I think you can do something like this:
affiliations:
- {name: Stanford University, index: 1}
- {name: Jagiellonian University, index: 2}
and then
$if(affiliations)$
$for(affiliations)$
\affil[$affiliations.index$]{$affiliations.name$}
$endfor$
$endif$
Ah, okay. I've updated my comment above.
Looks nice!
Alright, I've incorporated the majority of the suggestions listed above into the master
branch. I'm holding off on making a new release (v1.1.0) until this review is complete (in case further changes are necessary).
Also, I am curious how I can run osprey on my own dataset. What format should the file be in? Say I have an iris.csv file from the UCI repo, how would I feed it to osprey?

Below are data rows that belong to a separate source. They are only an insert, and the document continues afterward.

/-- Whether an event is a flit, whose reads of pages elsewhere the remote engine makes (R451). -/
def byFlit : Instr → Bool
  | .idle .. | .rldreq .. | .rlddata .. | .rstreq .. | .rstdata .. | .ramoreq .. | .resp .. | .err .. | .ctrlReq .. | .ctrlGrant ..
  | .ctrlRevoke .. | .ctrlDrain .. | .ctrlHandback .. | .ctrlRelease .. | .ctrlWithdraw .. | .storeReg .. | .storeDereg ..
  | .storeQuery .. | .storeHolders .. | .storeRead .. | .storeData .. | .storeNotpresent .. | .fwdStart .. | .fwdCopy ..
  | .fwdAccept .. | .fwdRefuse .. | .fwdAccess .. | .fwdReply .. => true
  | _ => false

/-- Whether an event is a reset, which waits for nothing. -/
def isReset : Instr → Bool
  | .coldReset .. | .resetCold .. | .resetWarm .. => true
  | _ => false

/-- An event that has to wait comes again in the next cycle, after those that are already due. -/
def State.putOff (s : State) (i : Instr) : State :=
  let due := fun (a : Arrival) => decide (a.cycle ≤ s.cycle + 1)
  { s with inputs := s.inputs.takeWhile due ++ { cycle := s.cycle + 1, event := i } :: s.inputs.dropWhile due }

/-- An event that the package takes has its effect (R434: one that is neither a flit nor a reset waits for bytes of pages elsewhere). -/
noncomputable def State.takeEvent (s : State) (i : Instr) : Out :=
  if byFlit i || isReset i then exec i s else s.reach .outside (fun t => t.putOff i) (exec i)

/-- A device step is made, or listed again in a later cycle. -/
noncomputable def State.makeDue (s : State) (d : Due) : Out := s.reach (.due d) id (exec d.instr)

/-- The turn of a sequencer. Where it needs bytes of a page elsewhere that have not come it waits, and issues nothing (R434). -/
noncomputable def State.takeTurn (s : State) : Out := s.reach (.turn s.turn) (fun t => t.attempt.waiting s.turn .other) State.runTurn

/-! ### Placing one instruction (log entry 1) -/

/-- Where `withFetchWord` places code: its virtual and physical address, and the tables that map it. -/
def placeVa : Nat := 0x10000
/-- Its 1 GiB page. -/
def placePage : Nat := 0x40000000
/-- Its physical address. -/
def placePa : Nat := placePage + placeVa
/-- The level 3 table. -/
def placeRoot : Nat := 0x100000
/-- The level 2 table. -/
def placeTable : Nat := 0x200000

/-- The sequencer that issues an instruction with this word: C the vector and matrix families, L those that only L or S issue, X the
others. -/
def placeSq (w : Nat) : Sq :=
  let maj := w / 512 % 64
  if w % 2 = 0 then .X
  else if (0x20 ≤ maj ∧ maj ≤ 0x2F) ∨ maj = 0x35 then .C
  else if maj = 0x3A ∨ maj = 0x3B ∨ maj = 0x3E ∨ (maj = 0x3F ∧ w / 32768 % 128 < 3) then .L
  else .X

/-- Stores little-endian bytes as good data that nothing else may still see otherwise. -/
def State.placeBytes (s : State) (pa n v : Nat) : State :=
  let here := fun (a : Nat) => decide (pa ≤ a) && decide (a < pa + n)
  { s with mem := { s.mem with
      cells := (List.range n).foldl (fun cs i => cellsPut cs (pa + i) (BitVec.ofNat 8 (v / 256 ^ i))) s.mem.cells
      marks := s.mem.marks.filter fun m => decide (m.1 ≠ pa / 32)
      hist := s.mem.hist.filter fun r => !here r.addr } }

/-- A launch of one iteration on core 0, whose code is at `placeVa`. -/
def placeLaunch : Launch :=
  { id := 0, level := 0, ent := [], ext := [], tok := [], htab := 0, looptab := [], levels := [], deal := none, tape := none
    pvec := [], coreset := [0], rate := { num := 0, den := 1 }, width := 1, dieWidth := [1, 0, 0, 0], count := 1, next := 1, done := 0
    lastCore := some 0, multiWave := false, since := 0, members := [(0, 0, false)], arrived := [], barKnow := [], released := 0
    solo := false, start := [], past := [], ending := none, waitFrom := none
    packet :=
      { num := 0, op := 1, serial := false, irq := false, queue := 0, usertag := 0, cpl := 0, arg := 0, ten := 0, perf := 0
        record := none, past := [] } }

/-- Core 0 about to issue the instruction at `placeVa` on sequencer `q`. -/
def Core.placed (c : Core) (q : Sq) : Core :=
  { c.modSeq q fun v =>
      { v with pc := BitVec.ofNat 64 placeVa, entry := BitVec.ofNat 64 placeVa, extent := 2 ^ 20, ended := false, tried := 0, blocks := []
               hold := [], refetch := false, since := none, wait := .none } with
    iter := some { launch := 0, tuple := 0, ten := 0, tape := none, started := true }
    tapePhase := .free, replayIssue := none, replayFault := false, stop := none, preempt := none, trapcause := 0, barWaiting := false
    resumeAt := 0 }

/-- Places an instruction of `nbits` bits `w`, the bits above zero, where the next step fetches: core 0 runs an iteration of tenancy 0,
whose page table maps its code. -/
def State.place (s : State) (nbits w : Nat) : State :=
  let s := s.placeBytes (placeRoot + 8 * vaIndex 3 placeVa) 8 (placeTable + 1)
  let s := s.placeBytes (placeTable + 8 * vaIndex 2 placeVa) 8 (placePage + 0x13)
  let s := s.placeBytes placePa 8 (w % 2 ^ nbits)
  let q := placeSq w
  { s.modCore 0 (fun c => c.placed q) with
    mem := { s.mem with tlb := s.mem.tlb.filter fun e => decide (e.cluster ≠ 0) || decide (e.ten ≠ 0), utlb := s.mem.utlb.filter fun e => decide (e.1 ≠ 0) }
    tens := s.tens.set 0 { s.tens.get 0 with on := true, root := placeRoot }
    launches := placeLaunch :: s.launches.filter fun l => decide (l.id ≠ 0)
    stubs := [], migration := none, powered := true, inputs := [], agenda := [], turn := { core := 0, sq := q } }

end Sys2Proof.Machine
end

Sorry @rasbt, I must have missed this question before. At the moment, .csv
is not supported in our current stable of dataset_loaders
(although it should be trivial to add); however, we currently support .npy
, hdf5
, joblib
files, and pretty much every major MD trajectory format (through mdtraj
). For the iris dataset, you might find the SklearnDatasetLoader
handy:
dataset_loader:
name: sklearn_dataset
params:
method: load_iris
Sounds great, I will try to give it a look this weekend then!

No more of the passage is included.